Fluid intake plays a vital role in the ability to tolerate the heat, and is the most practical intervention strategy for coping with exercise in the heat. Acclimatisation will actually increase fluid needs because of increased sweat rates. By ensuring you replace these lost fluids, plasma volume can be maintained, allowing circulation and sweating to continue and making it easier for you to maintain exercise intensity and duration for longer.

Fluid replacement is top priority

Since carbohydrate oxidation is reduced during exercise in the heat, fluid ingestion is geared more to maintaining hydration than to carbohydrate replacement. A large volume of diluted fluid (around 2% carbohydrate) has been shown to be more beneficial in the heat, with increased time to exhaustion for endurance exercise, than no drink or a high-carbohydrate (15%) drink⁽⁷⁾.
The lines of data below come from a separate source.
-- ==== Sys2Proof/Laws/Sm2.lean ====
section
/-! SUPPORT. The signing loop's passes, and that the operations of a lawful capability stay among its points. -/

namespace Sys2Proof.Machine

/-! ## One pass of the signing loop -/

/-- `s` is 0 exactly when `k = r * d (mod N)` (42_sm2_signer.md R182). -/
theorem sign_s_zero_iff {n d k x : Nat} (hp : n.Prime) (hd : (d + 1) % n ≠ 0) :
    invMod n (d + 1) * subMod n k x % n = 0 ↔ k % n = x % n := by
  have hpos := hp.pos
  have hadd := subMod_add k x hpos
  have hinv := invMod_spec hp hd
  have hlt := subMod_lt k x hpos
  constructor
  · intro h
    have hdvd := (Nat.Prime.dvd_mul hp).1 (Nat.dvd_of_mod_eq_zero h)
    rcases hdvd with h1 | h1
    · have h0 : (d + 1) * invMod n (d + 1) % n = 0 := Nat.mod_eq_zero_of_dvd (Dvd.dvd.mul_left h1 _)
      omega
    · have h0 : subMod n k x = 0 := Nat.eq_zero_of_dvd_of_lt h1 hlt
      rw [h0, Nat.zero_add] at hadd
      exact hadd.symm
  · intro h
    have h0 : n ∣ subMod n k x := by
      have h1 : (subMod n k x + x) % n = (0 + x) % n := by rw [hadd, h, Nat.zero_add]
      exact Nat.dvd_of_mod_eq_zero (Nat.ModEq.add_right_cancel' x h1)
    exact Nat.mod_eq_zero_of_dvd (Dvd.dvd.mul_left h0 _)

/-- The signature of a pass satisfies the signing equation (42_sm2_signer.md R182). -/
theorem sign_equation {n d k x : Nat} (hp : n.Prime) (hd : (d + 1) % n ≠ 0) :
    (invMod n (d + 1) * subMod n k x % n * (d + 1) + x) % n = k % n := by
  have hadd := subMod_add k x hp.pos
  have hinv : (d + 1) * invMod n (d + 1) ≡ 1 [MOD n] := by
    have h1 := invMod_spec hp hd
    unfold Nat.ModEq
    rw [h1, Nat.mod_eq_of_lt hp.one_lt]
  have h1 : invMod n (d + 1) * subMod n k x % n * (d + 1) ≡ subMod n k x [MOD n] := by
    calc invMod n (d + 1) * subMod n k x % n * (d + 1)
        ≡ invMod n (d + 1) * subMod n k x * (d + 1) [MOD n] := Nat.ModEq.mul_right _ (Nat.mod_modEq _ _)
      _ = (d + 1) * invMod n (d + 1) * subMod n k x := by ring
      _ ≡ 1 * subMod n k x [MOD n] := Nat.ModEq.mul_right _ hinv
      _ = subMod n k x := Nat.one_mul _
  exact (Nat.ModEq.add_right x h1).trans hadd

/-- A pass fails exactly on an answer that is not acceptable. -/
theorem signPass_none_iff {c : Curve} {d e k : Nat} (hp : c.N.Prime) (hd : (d + 1) % c.N ≠ 0) :
    signPass c d e k = none ↔ ¬ Acceptable c d e k := by
  unfold signPass Acceptable
  split
  · simp only [true_iff]; omega
  · rename_i hk
    dsimp only
    split
    · rename_i hr
      simp [hr]
    · rename_i hr
      split
      · rename_i hs
        have := (sign_s_zero_iff hp hd).1 hs
        simp [this]
      · rename_i hs
        have := fun h => hs ((sign_s_zero_iff (x := (e + c.ecX (c.ecMul k c.G)) % c.N * d) hp hd).2 h)
        simp only [reduceCtorEq, false_iff, not_not]
        exact ⟨by omega, by omega, hr, this⟩

/-- What a pass gives is the signature for its answer, in range (42_sm2_signer.md R182, R184). -/
theorem signPass_signature {c : Curve} {d e k r t : Nat} (hp : c.N.Prime) (hd : (d + 1) % c.N ≠ 0)
    (h : signPass c d e k = some (r, t)) :
    IsSignature c d e k r t ∧ 1 ≤ r ∧ r < c.N ∧ 1 ≤ t ∧ t < c.N := by
  obtain ⟨_, _, hr, hr0, ht, ht0⟩ := signPass_some h
  have h1 : r < c.N := by rw [hr]; exact Nat.mod_lt _ hp.pos
  have h2 : t < c.N := by rw [ht]; exact Nat.mod_lt _ hp.pos
  refine ⟨⟨hr, h2, ?_⟩, by omega, h1, by omega, h2⟩
  rw [ht]
  exact sign_equation hp hd

/-! ## Points -/

/-- `N` fits in a scalar window (42_sm2_signer.md R171). -/
theorem order_lt_of_lawful {c : Curve} (hl : c.Lawful) : c.N < 2 ^ 511 := lt_two_pow_of_bitlen_le hl.nbits_le

/-- A number below `2^511` keeps its value in a scalar window. -/
theorem toNat_ofNat_scalar {r : Nat} (h : r < 2 ^ 511) : (BitVec.ofNat 512 r).toNat = r := by
  rw [BitVec.toNat_ofNat]
  exact Nat.mod_eq_of_lt (Nat.lt_trans h (Nat.pow_lt_pow_right (Nat.lt_succ_self 1) (Nat.lt_succ_self 511)))

/-- A residue modulo `N` keeps its value in a scalar window. -/
theorem toNat_ofNat_of_lt_order {c : Curve} (hl : c.Lawful) {r : Nat} (h : r < c.N) : (BitVec.ofNat 512 r).toNat = r :=
  toNat_ofNat_scalar (Nat.lt_trans h (order_lt_of_lawful hl))

theorem shamirLoop_point {c : Curve} (hl : c.Lawful) {k l : Nat} {P Q Z : Pt} (hP : c.IsPoint P) (hQ : c.IsPoint Q)
    (hZ : c.IsPoint Z) (i : Nat) : ∀ R, c.IsPoint R → c.IsPoint (shamirLoop c k l P Q Z i R) := by
  induction i with
  | zero => intro R h; exact h
  | succ i ih =>
    intro R h
    refine ih _ ?_
    have h2 := hl.dbl_point R h
    unfold shamirPass
    dsimp only
    split
    · exact h2
    · split
      · exact hl.add_point _ _ h2 hP
      · split
        · exact hl.add_point _ _ h2 hQ
        · exact hl.add_point _ _ h2 hZ

/-- The routine's result is a point. -/
theorem shamir_point {c : Curve} (hl : c.Lawful) (k l : Nat) {P Q : Pt} (hP : c.IsPoint P) (hQ : c.IsPoint Q) :
    c.IsPoint (shamir c k P l Q) :=
  shamirLoop_point hl hP hQ (hl.add_point _ _ hP hQ) _ _ hl.inf_point

end Sys2Proof.Machine
end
Even plain water is beneficial for maintaining plasma volume, but the addition of a small amount of salt will increase the volume of water ingested that remains in your body, which is especially important when sweat rates and electrolyte losses are high. A third of a teaspoon of table salt in a litre of water should be enough to improve water retention.

Given the large body of evidence relating dehydration to reduced performance during exercise in the heat, fluid replacement should be top of your list of priorities when preparing for warm weather competition. Prior hydration is also an important factor because if you are dehydrated before exercise begins, the reductions in your performance will be greatly magnified. Again, a dilute carbohydrate drink including a small amount of salt will suffice.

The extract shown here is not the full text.